Multiple Joins on Fact Table

  • Hi,

    I am building a DW which will load data from 2 separate sources.

    Each source will populate the Broker Dim table and the Account Dim table.

    To identify which source the Broker/Account relates to, I added BrokerSource column and AccountSource Column.

    In the Fact tbl, I have FKs to each of these Dims. CounterpartyBrokerKey and GenevaBrokerKey relate to the Broker Dim.

    CounterpartyAccountKey and GenevaAccountKey relate to the Account Dim.

    The problem I now have is that there are multiple FKs in the Fact table pointing to the one Dim table.

    Is this ok? Or is there a better, more efficient way of designing this?

    Thanks!

  • kevin.obrien 66193 (11/9/2016)


    The problem I now have is that there are multiple FKs in the Fact table pointing to the one Dim table.

    Is this ok? Or is there a better, more efficient way of designing this?

    This is fine and absolutely normal, think of i.e. date dimensions for order date, delivery date, payment date and expiry date, you wouldn't want to have multiple physical instances of the date dimension, rather instantiate the same date dimension multiple times.

    😎

    Word of caution, a single instance of a dimension table used many times in a model will most likely result in an empty result set.

  • kevin.obrien 66193 (11/9/2016)


    Hi,

    I am building a DW which will load data from 2 separate sources.

    Each source will populate the Broker Dim table and the Account Dim table.

    To identify which source the Broker/Account relates to, I added BrokerSource column and AccountSource Column.

    In the Fact tbl, I have FKs to each of these Dims.
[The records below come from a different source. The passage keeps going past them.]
-- ==== Sys2Proof/Laws/PerInstr.lean ====
section
/-! SUPPORT. Every instruction word decodes to the instruction it encodes: one lemma per constructor (03_encoding R58 to R71). -/

namespace Sys2Proof.Laws

set_option Elab.async false

/-- A bit field of a word is the field that the word was made of. -/
theorem bits_eq {n : Nat} {w lo : Nat} (v : BitVec n) (h : w / 2 ^ lo % 2 ^ n = v.toNat) : bits n w lo = v :=
  BitVec.eq_of_toNat_eq (by simpa [bits] using h)

/-- The word of a well-formed instruction has 32 bits and decodes to it; an event has no word. -/
def encodes.Statement (i : Instr) : Prop := ∀ w, encode i = some w → wellFormed i = true → decodeWord w = .ok i ∧ w < 2 ^ 32

/-- A word whose row is well formed decodes to the instruction of the row. -/
theorem row_ok {w : Nat} {r : Row} (h : decodeRow w = some r) (wf : wellFormedRow r = true) (b : w < 2 ^ 32) :
    decodeWord w = .ok r.toInstr ∧ w < 2 ^ 32 := by
  exact ⟨by simp only [decodeWord, decodeToRow, h, wf, if_true], b⟩

/-- The row of a word of major 0x01. -/
theorem row01 {w : Nat} {i : Instr} (m : w / 2 ^ 26 = 0x01) (h : decodeMajor01 w = some i) :
    decodeRow w = some (.instr i) := by
  unfold decodeRow; rw [m]; simp only [h, Option.map_some]

/-- The row of a word of major 0x02. -/
theorem row02 {w : Nat} {i : Instr} (m : w / 2 ^ 26 = 0x02) (h : decodeMajor02 w = some i) :
    decodeRow w = some (.instr i) := by
  unfold decodeRow; rw [m]; simp only [h, Option.map_some]

/-- The row of a word of major 0x03. -/
theorem row03 {w : Nat} {i : Instr} (m : w / 2 ^ 26 = 0x03) (h : decodeMajor03 w = some i) :
    decodeRow w = some (.instr i) := by
  unfold decodeRow; rw [m]; simp only [h, Option.map_some]

/-- The row of a word of major 0x04. -/
theorem row04 {w : Nat} {i : Instr} (m : w / 2 ^ 26 = 0x04) (h : decodeMajor04 w = some i) :
    decodeRow w = some (.instr i) := by
  unfold decodeRow; rw [m]; simp only [h, Option.map_some]

/-- The row of a word of major 0x05. -/
theorem row05 {w : Nat} {i : Instr} (m : w / 2 ^ 26 = 0x05) (h : decodeMajor05 w = some i) :
    decodeRow w = some (.instr i) := by
  unfold decodeRow; rw [m]; simp only [h, Option.map_some]

/-- The row of a word of major 0x06. -/
theorem row06 {w : Nat} {i : Instr} (m : w / 2 ^ 26 = 0x06) (h : decodeMajor06 w = some i) :
    decodeRow w = some (.instr i) := by
  unfold decodeRow; rw [m]; simp only [h, Option.map_some]

/-- The row of a word of major 0x07. -/
theorem row07 {w : Nat} {i : Instr} (m : w / 2 ^ 26 = 0x07) (h : decodeMajor07 w = some i) :
    decodeRow w = some (.instr i) := by
  unfold decodeRow; rw [m]; simp only [h, Option.map_some]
CounterpartyBrokerKey and GenevaBrokerKey relate to the Broker Dim.

    CounterpartyAccountKey and GenevaAccountKey relate to the Account Dim.

    The problem I now have is that there are multiple FKs in the Fact table pointing to the one Dim table.

    Is this ok? Or is there a better, more efficient way of designing this?

    Thanks!

    The question to ask is: does a row in your fact table really have both a CounterpartyBroker and a GenevaBroker, both a Counterparty Account and Geneva Account? If a row of your fact table can have both attributes, then yes it makes sense to have both columns and both foreign keys.

    If this is related to the two sources and each fact row really only has one or the other then just have one BrokerKey and one AccountKey column in fact table and one foreign key to each dimension. Let the dimension describe the source instead of forcing the use of alternate foreign keys which will make queries more difficult.

  • Word of caution, a single instance of a dimension table used many times in a model will most likely result in an empty result set.

    Hi, any reason why this might be?

    Thanks!

  • kevin.obrien 66193 (11/9/2016)


    Word of caution, a single instance of a dimension table used many times in a model will most likely result in an empty result set.

    Hi, any reason why this might be?

    Thanks!

    Think of an order with an order data and a delivery date, most likely those will not be the same. If you use a single instance of a date dimension and link both dates to the that then obviously all rows will be filtered out.

    😎

  • Think of an order with an order data and a delivery date, most likely those will not be the same. If you use a single instance of a date dimension and link both dates to the that then obviously all rows will be filtered out.

    😎

    Ah yes. That makes sense. Thanks!

  • kevin.obrien 66193 (11/9/2016)


    Think of an order with an order data and a delivery date, most likely those will not be the same. If you use a single instance of a date dimension and link both dates to the that then obviously all rows will be filtered out.

    😎

    Ah yes. That makes sense. Thanks!

    You are very welcome, just ping back if you need any further assistance

    😎

  • Word of caution, a single instance of a dimension table used many times in a model will most likely result in an empty result set.

    Not sure if I'm understanding this correctly, but this could be misleading. As you add a dimension to a cube, it won't be possible to hook the same dimension in by two dates. Assuming you are using the same date dimension, it would hook in by the second date and becomes a role playing dimension. Let's say you have a dimension Date. It's hooked into the cube by the one date and then ideally renamed to the Geneva date (or whatever it is, I can't go back while I'm typing this reply). The dimension Date is then added again, hooking into the second date. It will also be renamed. There are some downsides to this, but generally role playing dimensions are the way to go. The main advantage is that any changes made to the Date dimension will automatically be a part of both dimensions in this case.

  • RonKyle (11/9/2016)


    Word of caution, a single instance of a dimension table used many times in a model will most likely result in an empty result set.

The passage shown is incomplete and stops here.